I want to obtain the best numerical approximation (up to 10 decimal place would be ok for me) to an integral:
$$ \int^{\infty}_{0} f(r)r^2dr $$
I am using the function $f(r)$, which is related to the function
$$g(r)=-\frac{\sqrt[3]{3} \sqrt[3]{e^{-2 r}}}{\pi ^{2/3}}-\frac{\sqrt[3]{2 \pi }}{5 \sqrt[3]{e^{-2 r}} \left(\frac{3 \sqrt[3]{\pi } \sinh ^{-1}\left(\frac{2 \sqrt[3]{2 \pi }} {\sqrt[3]{e^{-2 r}}}\right)}{5\ 2^{2/3} \sqrt[3]{e^{-2 r}}}+1\right)}$$
as
$$ f(r)=-\frac{1}{4\pi}\nabla^2_{r,\theta,\phi} g(r) $$
Obviously, explicit integration is impossible. The product $f(r)r^2$ is well-behaved and integrable for sure. The function f(r) decays faster than $\frac{1}{r^2}$.

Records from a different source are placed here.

-- ==== Sys2Proof/Machine/Settings.lean ====
section
/-! DEFINITION. The Settings Store and the Yard Clock: the working configuration (R184), power-on and soft reset (R20, R38, R58,
R81, R108, R125, R138, R160, R179, R180, R182, R187), the ends of STORE and LOAD (R185, R186, R161), and the minute
advance (R180). -/

namespace Sys2Proof.Machine

/-! ### The working configuration (R184) -/

/-- The working configuration as it stands (R184). -/
def State.configuration (s : State) : Configuration :=
  { stations := s.blc.stations.map Station.cfg
    lanes := s.lanes.map Lane.cfg
    chargers := s.ca.chargers.map Charger.cfg
    feeders := s.ca.feeders.map Feeder.cfg
    bays := s.stc.bays.map Bay.cfg
    params := s.ss.params }

/-- The set state a lane takes from its capacity (R38). -/
def setStateOf (capacity : Nat) : SetState := if capacity = 0 then .closed else .opened

/-- A lane record at its reset values (R38). -/
def freshLane (cfg : LaneCfg) : Lane := { cfg := cfg, setState := setStateOf cfg.capacity }

/-- The state of the part after power-on with a working configuration: every block at its power-on values. -/
def State.ofConfiguration (c : Configuration) : State :=
  { lanes := c.lanes.map freshLane
    stc := { bays := c.bays.map fun cfg => { cfg := cfg } }
    ca := { chargers := c.chargers.map fun cfg => { cfg := cfg }, feeders := c.feeders.map fun cfg => { cfg := cfg } }
    blc := { stations := c.stations.map fun cfg => { cfg := cfg } }
    ss := { params := c.params } }

/-- The event flags after power-on: CONFIG_DEFAULTED when the image was not usable (R179, R184). -/
def State.defaulted (s : State) (flash : Option Configuration) : State :=
  match flash with
  | some _ => s
  | none => s.raise .configDefaulted

/-- Power-on (R184): the flash image, or the factory defaults; the straps; the flash image itself is kept. -/
def State.startUp (s : State) (straps : Addr) : State :=
  let t := State.ofConfiguration (s.ss.flash.getD {})
  { t.defaulted s.ss.flash with
    ss := { t.ss with flash := s.ss.flash }, ownAddr := straps, pending := s.pending }

/-! ### Soft reset (R176) -/

/-- A fleet record after a soft reset: its static part kept, its dynamic part at the empty-slot values (R20). -/
def Vehicle.afterReset (r : Vehicle) : Vehicle := withStatic {} r

/-- A bay after a soft reset (R81): OUT and CLOSED kept, the call minute kept. -/
def Bay.afterReset (r : Bay) : Bay :=
  { cfg := r.cfg, state := match r.state with
      | .out => .out
      | .closed => .closed
      | .free | .calling | .busy | .faultWait => .free
    callMinute := r.callMinute }

/-- A feeder after a soft reset: its state and accumulator kept (R108). -/
def Feeder.afterReset (r : Feeder) : Feeder := { cfg := r.cfg, state := r.state, accumulator := r.accumulator }

/-- The stations whose frame may still come for a transaction or slot that a soft reset abandons, or that an earlier one
abandoned (R160; log 10). -/
def State.cutOff (s : State) : List Addr :=
  match s.turnStation with
  | some a => a :: s.blc.abandoned.filter (· ≠ a)
  | none => s.blc.abandoned

/-- The soft reset of every block (R20, R38, R58, R81, R108, R125, R138, R160, R179, R182, R187). What was last sent on the
two lines has been sent (log 26). -/
def State.softly (s : State) : State :=
  { fleet := s.fleet.map Vehicle.afterReset
    lanes := s.lanes.map fun r => freshLane r.cfg
    stc := { bays := s.stc.bays.map Bay.afterReset }
    ca := { chargers := s.ca.chargers.map fun r => { cfg := r.cfg }, feeders := s.ca.feeders.map Feeder.afterReset }
    blc := { stations := s.blc.stations.map fun r => { cfg := r.cfg }
             abandoned := s.cutOff, out := s.blc.out }
    dlp := { out := s.dlp.out }
    ycs := { minute := s.ycs.minute, clockSet := s.ycs.clockSet }
    ss := { params := s.ss.params, flash := if s.ss.storing then none else s.ss.flash }
    ownAddr := s.ownAddr
    pending := s.pending }

/-- The soft reset with its flags: SOFT_RESET, and STORE_FAILED when a STORE was abandoned (R179, R187). -/
def State.softReset (s : State) : State :=
  if s.ss.storing then (s.softly.raise .softReset).raise .storeFailed else s.softly.raise .softReset

/-! ### The ends of STORE and LOAD (R185, R186) -/

/-- A STORE ends (R185 steps 3 and 4). `verified` is what the read back of the image finds. -/
def State.endStore (s : State) (verified : Bool) : State :=
  if verified then { s with ss := { s.ss with storing := false, flash := some s.configuration } }
  else (({ s with ss := { s.ss with storing := false, flash := none } }).placeFault .storeVerify).raise .storeFailed

/-- A lane under a LOAD: one with an occupied list keeps its kind, role, capacity and set state (R186, R38). -/
def loadedLane (r : Lane) (cfg : LaneCfg) : Lane :=
  if r.entries = [] then { r with cfg := cfg, setState := setStateOf cfg.capacity }
  else { r with cfg := { r.cfg with reader := cfg.reader, mouth := cfg.mouth } }

/-- A bay under a LOAD: one in use keeps its kind (R186). -/
def loadedBay (r : Bay) (cfg : BayCfg) : Bay :=
  { r with cfg := if inUse r.state then { cfg with kind := r.cfg.kind } else cfg }

/-- The content of the image replaces the working configuration in one change (R186): chargers as R82 states for a PUT, a
P_max below the grant included (R186, R102; log 37), in ascending number, the model's choice of the order of their SETPOINTs
(log 17); feeders with their dynamic parts kept (R108), miss counts and SILENT marks cleared and the poll cycle restarted
(R161). -/
def State.install (s : State) (c : Configuration) : State :=
  let s := forEach (upTo 64) (fun n s => s.writeCharger n (c.chargers.get n)) s
  { s with
    lanes := Vector.zipWith loadedLane s.lanes c.lanes
    stc := { s.stc with bays := Vector.zipWith loadedBay s.stc.bays c.bays }
    ca := { s.ca with feeders := Vector.zipWith (fun r cfg => { r with cfg := cfg }) s.ca.feeders c.feeders }
    blc := { s.blc with stations := c.stations.map fun cfg => { cfg := cfg }, place := none, cycleCount := 0 }
    ss := { s.ss with params := c.params } }

/-- A LOAD ends (R186). The retry and the choice at every eligible FREE bay that follow take in what the recoveries of
R161 call for. -/
def State.endLoad (s : State) : State :=
  let s := { s with ss := { s.ss with loading := false } }
  match s.ss.flash with
  | none => s.placeFault .loadInvalid
  | some c => ((s.install c).retry.chooseAll).settle

/-! ### The minute advance (R180) -/

/-- A block takes a minute advance, with the shift steps that follow its own handling (R140, R180). The YM does nothing
(R26). -/
def State.takeAdvance (s : State) : AdvanceTaker → State
  | .yardMap => s
  | .placement => s.retry.settle
  | .service => s.serviceAdvance.settle
  | .departures => s.departureAdvance
  | .round f => s.round f

/-- The blocks in the order a minute advance reaches them: the order given, each once, and those it leaves out after it
(log 12). -/
def takers (order : List AdvanceTaker) : List AdvanceTaker :=
  order.dedup ++ AdvanceTaker.all.filter fun t => t ∉ order

/-- The minute advances by 1, from 1439 to 0 (R180). -/
def State.nextMinute (s : State) : State :=
  { s with ycs := { s.ycs with minute := (s.ycs.minute + 1) % Config.dayMinutes } }

/-- A minute advance (R180): the queues stand in the order of the new minute before a block takes it (R60). -/
def State.advance (s : State) (order : List AdvanceTaker) : State :=
  forEach (takers order) (fun t s => s.takeAdvance t) ((s.nextMinute.requeueWrapped .fuel).requeueWrapped .wash)

end Sys2Proof.Machine
end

When I try to increase WorkingPrecision, the program says the expression I am integrating itself is not specified so precisely. How can I overcome this? Any tips/ hints?
I am asking about general strategy of how to obtain the most precise value of this integral
NIntegrate[f(r)* 4* \[Pi] r^2, {r, 0, y}, WorkingPrecision -> x] , where y and x are some numbers.
P.S I've been using Mathematica for only two days.
You are probably specifying some parameter to your integrand with a decimal point. It would be easier to tell if you specified the command you were trying. Instead of giving something like 1.3, try 1.3`30 to specify precision of 30 digits. That's the backtick, conjugate to ~ on your keyboard.